The CherryPy project has code that restarts itself. Here's how they do it:
args = sys.argv[:]
self.log('Re-spawning %s' % ' '.join(args))
args.insert(0, sys.executable)
if sys.platform == 'win32':
args = ['"%s"' % arg for arg in args]
os.chdir(_startup_cwd)
os.execv(sys.executable, args)
I've used this technique in my own code, and it works great. (I didn't bother to do the argument-quoting step on windows above, but it's probably necessary if arguments could contain spaces or other special characters.)
I think the best solution whould be something like this:
Your normal program:
...
# ... part that downloaded newest files and put it into the "newest" folder
from subprocess import Popen
Popen("/home/code/reloader.py", shell=True) # start reloader
exit("exit for updating all files")
The update script: (e.g.: home/code/reloader.py)
from shutil import copy2, rmtree
from sys import exit
# maybie you could do this automatic:
copy2("/home/code/newest/file1.py", "/home/code/") # copy file
copy2("/home/code/newest/file2.py", "/home/code/")

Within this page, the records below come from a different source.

-- ==== Sys2Proof/Machine/CipherEngine.lean ====
section
/-! DEFINITION. The meanings of the CipherEngine unit's command, XOR (42_cipherengine.md). -/

namespace Sys2Proof.Machine

/-- The outcome of XOR into BUF[a], with its checks in order (R105, R141 to R143). The sources are KEY and DATA
whatever the destination, read before anything is written (R103, R145). -/
def xorOutcome (a : Buf) (s : State) : CmdOutcome :=
  if s.maxBits < s.klen.toNat then .error .lenRange (lenId .key)
  else if s.maxBits < s.dlen.toNat then .error .lenRange (lenId .data)
  else if s.klen ≠ s.dlen then .error .lengthMismatch 0#32
  else .ok (.buffer a (transform (s.val .key) (s.val .data))) false

/-- XOR KEY (R141, R145). -/
def execXorKey (s : State) : Host.Outcome State Fault Refusal := .next (complete (xorOutcome .key s) s)

/-- XOR DATA (R141, R145). -/
def execXorData (s : State) : Host.Outcome State Fault Refusal := .next (complete (xorOutcome .data s) s)

/-- XOR RES (R141). -/
def execXorRes (s : State) : Host.Outcome State Fault Refusal := .next (complete (xorOutcome .res s) s)

end Sys2Proof.Machine
end

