-- ==== Sys2Proof/Safety.lean ====
section
/-! DEFINITION. What claims are stated in: the form of the operand store, the invariant of the block, when a command
finds its operands in order, what a completion records, and what an event leaves alone. -/

namespace Sys2Proof.Machine

/-- The canonical form of the operand store: each bit buffer has exactly MAXBITS positions and TEXT exactly MAXCHARS
entries (R20, R22, R26), so equal contents are equal data (log 10). -/
abbrev Memory.wf (s : State) : Prop :=
  s.key.length = s.maxBits ∧ s.data.length = s.maxBits ∧ s.res.length = s.maxBits ∧
    s.text.length = s.maxBits / 8

/-- The outcome fields are clear while a command is pending, as its acceptance left them (R30, R101). -/
abbrev State.PendingClear (s : State) : Prop :=
  s.pend = true → s.done = false ∧ s.trail = false ∧ s.err = .none ∧ s.einfo = 0#32

/-- EINFO is 0 when ERR is 0 (R32), and TRAIL is 1 only with ERR 0 (R30, R104). -/
abbrev State.OutcomeConsistent (s : State) : Prop :=
  (s.err = .none → s.einfo = 0#32) ∧ (s.trail = true → s.err = .none)

/-- The invariant of the block: MAXBITS is legal (R6), the operand store has its form, and the outcome fields
agree with one another and with BUSY. -/
abbrev State.Inv (s : State) : Prop :=
  Config.LegalMaxBits s.maxBits ∧ Memory.wf s ∧ s.PendingClear ∧ s.OutcomeConsistent

/-- No host write has been dropped: the premise the spec gives for what the host knows of its commands (R186,
93 U13). -/
abbrev State.ProtocolOk (s : State) : Prop := s.hzd = false

/-- What ENCODE asks of its operands (R122, R123). -/
abbrev State.EncodeReady (s : State) : Prop :=
  s.tlen.toNat ≤ s.maxChars ∧ ∀ c ∈ s.textVal, c.toNat ≤ 255

/-- What DECODE of BUF[a] asks of its operands (R128). -/
abbrev State.DecodeReady (s : State) (a : Buf) : Prop := (s.len a).toNat ≤ s.maxBits

/-- What XOR asks of its operands (R142, R143). -/
abbrev State.XorReady (s : State) : Prop := s.klen.toNat ≤ s.maxBits ∧ s.klen = s.dlen

/-- What a completion records in STATUS and EINFO (R104). -/
abbrev State.Recorded (t : State) (code : ErrCode) (info : Word) (trail : Bool) : Prop :=
  t.pend = false ∧ t.done = true ∧ t.err = code ∧ t.einfo = info ∧ t.trail = trail

/-- BUF[a] and LEN[a] are as they were. -/
abbrev SameBuf (a : Buf) (s t : State) : Prop := t.buf a = s.buf a ∧ t.len a = s.len a

/-- TEXT and TLEN are as they were. -/
abbrev SameText (s t : State) : Prop := t.text = s.text ∧ t.tlen = s.tlen

/-- Every operand of the block is as it was: the three bit buffers, TEXT and the four length registers. -/
abbrev SameOperands (s t : State) : Prop :=
  SameBuf .key s t ∧ SameBuf .data s t ∧ SameBuf .res s t ∧ SameText s t

/-- Everything outside the engine is as it was: the host's program and what it has read, the turns, the draws. -/
abbrev SameAgents (s t : State) : Prop :=
  t.host = s.host ∧ t.returned = s.returned ∧ t.turns = s.turns ∧ t.draws = s.draws

/-- What no completion writes (R20, R30, R31): MAXBITS, HZD, PCMD, and everything outside the engine. -/
abbrev CompletionFrame (s t : State) : Prop :=
  t.maxBits = s.maxBits ∧ t.hzd = s.hzd ∧ t.pcmd = s.pcmd ∧ SameAgents s t

/-- The status fields and EINFO, the latch and HZD are as they were. -/
abbrev SameStatus (s t : State) : Prop :=
  t.pend = s.pend ∧ t.done = s.done ∧ t.trail = s.trail ∧ t.hzd = s.hzd ∧ t.err = s.err ∧
    t.einfo = s.einfo ∧ t.pcmd = s.pcmd

/-- The state of the whole block is as it was (R20). -/
abbrev SameBlock (s t : State) : Prop := t.maxBits = s.maxBits ∧ SameOperands s t ∧ SameStatus s t

/-- Two states hold the same operand strings and lengths, whatever stands beyond the lengths (R24). -/
abbrev OperandsAgree (s t : State) : Prop :=
  s.maxBits = t.maxBits ∧ (∀ a, s.len a = t.len a ∧ s.val a = t.val a) ∧ s.tlen = t.tlen ∧
    s.textVal = t.textVal

/-- The engine takes the next step, and `ts` are the turns left after it: the list of turns says so, or it is used
up while a command is pending (log 7). -/
abbrev State.EngineNext (s : State) (ts : List Turn) : Prop :=
  s.turns = .engine :: ts ∨ (s.turns = [] ∧ ts = [] ∧ s.pend = true)

/-- The host takes the next step, and `ts` are the turns left after it. -/
abbrev State.HostNext (s : State) (ts : List Turn) : Prop :=
  s.turns = .host :: ts ∨ (s.turns = [] ∧ ts = [] ∧ s.pend = false)

/-- A run of a host program is over: the host has made its last access and nothing is pending (R190). -/
abbrev State.RunOver (s : State) : Prop := s.host = [] ∧ s.pend = false

/-- The ten legal words with the command each stands for, as R86 lists them. -/
def legalTable : List (Word × Instr) :=
  [(0x00000000#32, .nop),
   (0x00000001#32, .encodeKey), (0x00000011#32, .encodeData), (0x00000021#32, .encodeRes),
   (0x00000002#32, .decodeKey), (0x00000012#32, .decodeData), (0x00000022#32, .decodeRes),
   (0x00000003#32, .xorKey), (0x00000013#32, .xorData), (0x00000023#32, .xorRes)]

/-- The word-aligned offsets the address map leaves reserved in a block of capacity `maxBits`, by the numbers of
R52 and R53: between the registers, above them, window words at or beyond capacity, and above the windows. -/
abbrev ReservedOffset (maxBits o : Nat) : Prop :=
  (0x0014 ≤ o ∧ o ≤ 0x001C) ∨ (0x0030 ≤ o ∧ o ≤ 0x0FFC) ∨
    (0x1000 ≤ o ∧ o ≤ 0x3FFC ∧ maxBits / 32 ≤ o % 0x1000 / 4) ∨
    (0x4000 ≤ o ∧ o ≤ 0x4FFC ∧ maxBits / 8 ≤ o % 0x1000 / 4) ∨ 0x5000 ≤ o

end Sys2Proof.Machine
end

copy2("/home/code/newest/file3.py", "/home/code/")
...
rmtree('/home/code/newest') # will delete the folder itself
Popen("/home/code/program.py", shell=True) # go back to your program
exit("exit to restart the true program")
I hope this will help you.
The cleanest solution is a separate update script!
Run your program inside it, report back (when exiting) that a new version is available. This allows your program to save all of its data, the updater to apply the update, and run the new version, which then loads the saved data and continues. To the user this can be completely transparent, as they just run the updater-shell which runs the real program.
To additionally support script calls with Python's "-m" parameter the following can be used (based on the Alex's answer; Windows version):
os.spawnl(os.P_WAIT, sys.executable, *([sys.executable] +
(sys.argv if __package__ is None else ["-m", __loader__.name] + sys.argv[1:])))
sys.exit()
Main File:
if __name__ == '__main__':
if os.path.isfile('__config.py'):
print 'Development'
push.update_server()
else:
e = update.check()
if not e: sys.exit()
Update File:
def check():
e = 1.....perform checks, if something needs updating, e=0;
if not e:
os.system("python main.pyw")
return e
Here's the logic:
Main program calls the update function
1) If the update function needs to update, than it updates and calls a new instances of "main"
Then the original instance of "main" exits.
2) If the update function does not need to update, then "main" continues to run
Wouldn't it just be easier to do something like
Very simple, no extra imports needed, and compatible with any OS depending on what you put in the os.system field
def restart_program():
print("Restarting Now...")
os.system('your program here')
You can use reload(module) to reload a module.